• **INSTRUCTIONS FOR THE TASK**:
Filtering the records below, copy only those lines that include the word "markersOk".

[[ DATA RECORDS, beginning ]]

-- ==== Sys2Proof/Tests/Slice0.lean ====
section
/-!
SUPPORT. The model's own tests. Expected results are those of spec/95_test_vectors.md, named by their vector in each
docstring, or read off a rule; texts are written as their port, offset 0 first (rule R34). Then one witness for each
obligation with hypotheses or cases.
-/
namespace Sys2Proof.Tests

open Sys2Proof Sys2Proof.Machine

/-- The test-only table CFG_Z of 95 section 2. -/
def cfgZ : RoundConstants := Vector.replicate 8 0

/-- The test-only table CFG_T of 95 section 2. -/
def cfgT : RoundConstants :=
  #v[0xFFFFFFFFFFFFFFFF, 0x0123456789ABCDEF, 0xFEDCBA9876543210, 0x8000000000000001, 0xDEADBEEFDEADBEEF, 0, 1, 2]

/-! ## Well-formedness: an ill-formed command for each check, which the check refuses (rule R60) -/

theorem test_wf_index_too_large : (AsmCommand.enc (2 ^ 128)).wellFormed = false := by decide
theorem test_wf_loaded_index_too_large : (AsmCommand.ldidx (2 ^ 128)).wellFormed = false := by decide
theorem test_wf_index_largest : (AsmCommand.enc (2 ^ 128 - 1)).wellFormed = true := by decide
theorem test_wf_text_too_short : (AsmCommand.dec (List.replicate 35 0x30)).wellFormed = false := by decide
theorem test_wf_text_too_long : (AsmCommand.ldtxt (List.replicate 37 0x30)).wellFormed = false := by decide
theorem test_wf_opcode_too_large : (AsmCommand.dotOp 16).wellFormed = false := by decide
theorem test_ill_formed_does_not_assemble : (AsmCommand.dotOp 16).assemble = none := by decide

/-! ## Decoding: each opcode written bit by bit from the map of rule R51 -/

theorem test_decode_nop : decode ⟨0b0000#4, 1, 2⟩ = .nop := by decide
theorem test_decode_enc : decode ⟨0b0001#4, 0x0123456789ABCDEF#128, 2⟩ = .enc 0x0123456789ABCDEF#128 := by decide
theorem test_decode_dec : decode ⟨0b0010#4, 1, 2⟩ = .dec (textOfPort 2) := rfl
theorem test_decode_clr : decode ⟨0b0011#4, 1, 2⟩ = .clr := by decide
theorem test_decode_ldidx : decode ⟨0b0100#4, 5, 2⟩ = .ldidx 5 := by decide
theorem test_decode_ldtxt : decode ⟨0b0101#4, 1, 2⟩ = .ldtxt (textOfPort 2) := rfl
theorem test_decode_split : decode ⟨0b0110#4, 1, 2⟩ = .split := by decide
theorem test_decode_round : decode ⟨0b0111#4, 1, 2⟩ = .round := by decide
theorem test_decode_unround : decode ⟨0b1000#4, 1, 2⟩ = .unround := by decide
theorem test_decode_pack : decode ⟨0b1001#4, 1, 2⟩ = .pack := by decide
theorem test_decode_extract : decode ⟨0b1010#4, 1, 2⟩ = .extract := by decide
theorem test_decode_fmt : decode ⟨0b1011#4, 1, 2⟩ = .fmt := by decide
theorem test_decode_parse : decode ⟨0b1100#4, 1, 2⟩ = .parse := by decide
theorem test_decode_join : decode ⟨0b1101#4, 1, 2⟩ = .join := by decide
theorem test_decode_reservedE : decode ⟨0b1110#4, 1, 2⟩ = .reservedE := by decide
theorem test_decode_reservedF : decode ⟨0b1111#4, 1, 2⟩ = .reservedF := by decide

/-- Rule R34: offset 0 is the most significant byte of the port, offset 35 the least. -/
theorem test_text_port_ends :
    (textOfPort 0x65663463366330312D306138632D343631332D626133622D323439303363633737653563#288)[0] = 0x65#8 ∧
      (textOfPort 0x65663463366330312D306138632D343631332D626133622D323439303363633737653563#288)[8] = 0x2D#8 ∧
      (textOfPort 0x65663463366330312D306138632D343631332D626133622D323439303363633737653563#288)[35] = 0x63#8 := by decide +kernel

/-- The port of a text and back. -/
theorem test_text_port_round_trip :
    portOfText (textOfPort 0x65663463366330312D306138632D343631332D626133622D323439303363633737653563#288) = 0x65663463366330312D306138632D343631332D626133622D323439303363633737653563#288 := by decide +kernel

/-- The opcode table's bits 3..0, everything above them 0. -/
theorem test_table_word_split : decodeTableWord 8 6 = some .split := by decide +kernel
theorem test_table_word_enc_operand : decodeTableWord 136 (1 + 16 * 5) = some (.enc 5) := by decide +kernel
theorem test_table_word_too_long : decodeTableWord 424 (16 * (2 ^ 208 * 2 ^ 208)) = none := by decide +kernel

/-! ## Assembler lines (rule R60) -/

theorem test_assemble_decimal : assembleLine "ENC 5 ; five".toList = .ok (some ⟨0x1#4, 5, 0⟩) := rfl
theorem test_assemble_hexadecimal : assembleLine "LDIDX 0x1f".toList = .ok (some ⟨0x4#4, 31, 0⟩) := rfl
theorem test_assemble_text : assembleLine "LDTXT \"ef4c6c01-0a8c-4613-ba3b-24903cc77e5c\"".toList =
    .ok (some ⟨0x5#4, 0, 0x65663463366330312D306138632D343631332D626133622D323439303363633737653563#288⟩) := rfl
theorem test_assemble_bare_opcode : assembleLine ".op 14".toList = .ok (some ⟨0xE#4, 0, 0⟩) := rfl
theorem test_assemble_comment : assembleLine "  ; nothing".toList = .ok none := rfl
theorem test_assemble_opcode_too_large : assembleLine ".op 16".toList = .error .operandDoesNotFit := rfl
theorem test_assemble_unknown : assembleLine "ADD 1".toList = .error .unknownMnemonic := rfl

/-! ## Datapath functions -/

/-- MK6. -/
theorem test_mask61 : mask61 0xFEDCBA9876543210 = 0x1EDCBA9876543210#61 := by decide
/-- RT5: the top bit comes back at bit 6, which a 64-bit rotation would not give. -/
theorem test_rotl61 : rotl61 0x1000000000000000#61 7 = 0x40#61 := by decide
/-- MU10. -/
theorem test_mulmask : mulmask 0x11A2B3C4D5E6F784#61 = 0x15A7C3C6F81BFB5C#61 := by decide
/-- F6: an entry with bits 63 to 61 set. -/
theorem test_F_masks_the_constant : F cfgT 0 0 = 0x0D765C14AB893371#61 := by decide +kernel
/-- F18. -/
theorem test_F_entry_two : F cfgT 0x1FFFFFFFFFFFFFFF#61 2 = 0x1878DF037F6B95A7#61 := by decide +kernel
/-- MO3, MO2. -/
theorem test_markersOk : markersOk 0x00000000000050008000000000000000#128 = false ∧
    markersOk 0x00000000000040008000000000000000#128 = true := by decide
/-- PA4, PA11, PA13: upper case, a hyphen in a digit's place, and the reset text are refused. -/
theorem test_parse_refuses : parseText (textOfPort 0x45463443364330312D304138432D343631332D424133422D323439303343433737453543#288) = none ∧
    parseText (textOfPort 0x30303030303030302D303030302D343030302D383030302D303030303030303030302D30#288) = none ∧ parseText State.reset.txt = none := by decide +kernel

/-! ## One command each -/

/-- CT2: NOP leaves a set ERR and the index. -/
theorem test_nop : exec .nop { State.reset with idx := 5, err := 1 } = .next { State.reset with idx := 5, err := 1 } := rfl

/-- E2t. -/
theorem test_enc_one : (after cfgT (.enc 1) State.reset).txt = (textOfPort 0x65663463366330312D306138632D343631332D626133622D323439303363633737653563#288) ∧
    (after cfgT (.enc 1) State.reset).val = 0xEF4C6C010A8C4613BA3B24903CC77E5C#128 := by decide +kernel

/-- E9 with ERR set before: only IDX moves. -/
theorem test_enc_out_of_range : after cfgT (.enc 0x4000000000000000000000000000000#128) { State.reset with err := 3, r := 9 } =
    { State.reset with idx := 0x4000000000000000000000000000000#128, err := 3, r := 9, rsp := 1 } := by decide +kernel

/-- D2: the same text under another table than D1's. -/
theorem test_dec_under_T :
    (after cfgT (.dec (textOfPort 0x30303030303030302D303030302D343030302D383030302D303030303030303030303030#288)) State.reset).idx = 0x02D08613B59A2B20706D3275C9F8ECF2#128 := by
  decide +kernel

/-- D12: EXTRACT raises, the parsed value stays. -/
theorem test_dec_wrong_version : after cfgT (.dec (textOfPort 0x30303030303030302D303030302D353030302D383030302D303030303030303030303030#288)) State.reset =
    { State.reset with txt := (textOfPort 0x30303030303030302D303030302D353030302D383030302D303030303030303030303030#288), val := 0x00000000000050008000000000000000#128, err := 2,
                       rsp := 2 } := by decide +kernel

/-- CT3. -/
theorem test_clr : exec .clr { State.reset with idx := 5, rnd := 7, err := 1 } = .next State.reset := rfl

/-- FW3: the largest operand is loaded unchecked. -/
theorem test_ldidx : exec (.ldidx 0xFFFFFFFFFFFFFFFFFFFFFFFFFFFFFFFF#128) State.reset =
    .next { State.reset with idx := 0xFFFFFFFFFFFFFFFFFFFFFFFFFFFFFFFF#128 } := rfl

/-- IV2: any text is loaded unchecked. -/
theorem test_ldtxt : exec (.ldtxt (textOfPort 0x74686973206973206E6F7420616E206964656E7469666965722C2033362062797465732E#288)) State.reset =
    .next { State.reset with txt := (textOfPort 0x74686973206973206E6F7420616E206964656E7469666965722C2033362062797465732E#288) } := rfl

/-- FW6. -/
theorem test_split : after cfgZ .split { State.reset with idx := 0x0123456789ABCDEF0123456789ABCDEF#128, l := 7, r := 9, rnd := 3 } =
    { State.reset with
      idx := 0x0123456789ABCDEF0123456789ABCDEF#128, l := 0x091A2B3C4D5E6F78#61, r := 0x0123456789ABCDEF#61 } := by
  decide +kernel

/-- FW9. -/
theorem test_split_out_of_range : after cfgZ .split { State.reset with idx := 0x4000000000000000000000000000000#128, l := 7, rnd := 2 } =
    { State.reset with idx := 0x4000000000000000000000000000000#128, l := 7, rnd := 2, err := 1, rsp := 1 } := by
  decide +kernel

/-- FW17: the fourth round. -/
theorem test_round : after cfgT .round { State.reset with l := 0x063E240A69254923#61, r := 0x1DE98D8021518C27#61, rnd := 3 } =
    { State.reset with l := 0x1DE98D8021518C27#61, r := 0x1A3B24903CC77E5C#61, rnd := 4 } := by decide +kernel

/-- FW18: a fifth round is refused. -/
theorem test_round_fifth : exec .round { State.reset with l := 1, rnd := 4 } =
    .next { State.reset with l := 1, rnd := 4, err := 3, rsp := 3 } := rfl

/-- IV15. -/
theorem test_unround : after cfgT .unround { State.reset with l := 0x1DE98D8021518C27#61, r := 0x1A3B24903CC77E5C#61, rnd := 4 } =
    { State.reset with l := 0x063E240A69254923#61, r := 0x1DE98D8021518C27#61, rnd := 3 } := by decide +kernel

[[ DATA RECORDS, end ]]

• **ANSWER SPACE**:
theorem test_markersOk : markersOk 0x00000000000050008000000000000000#128 = false ∧
    markersOk 0x00000000000040008000000000000000#128 = true := by decide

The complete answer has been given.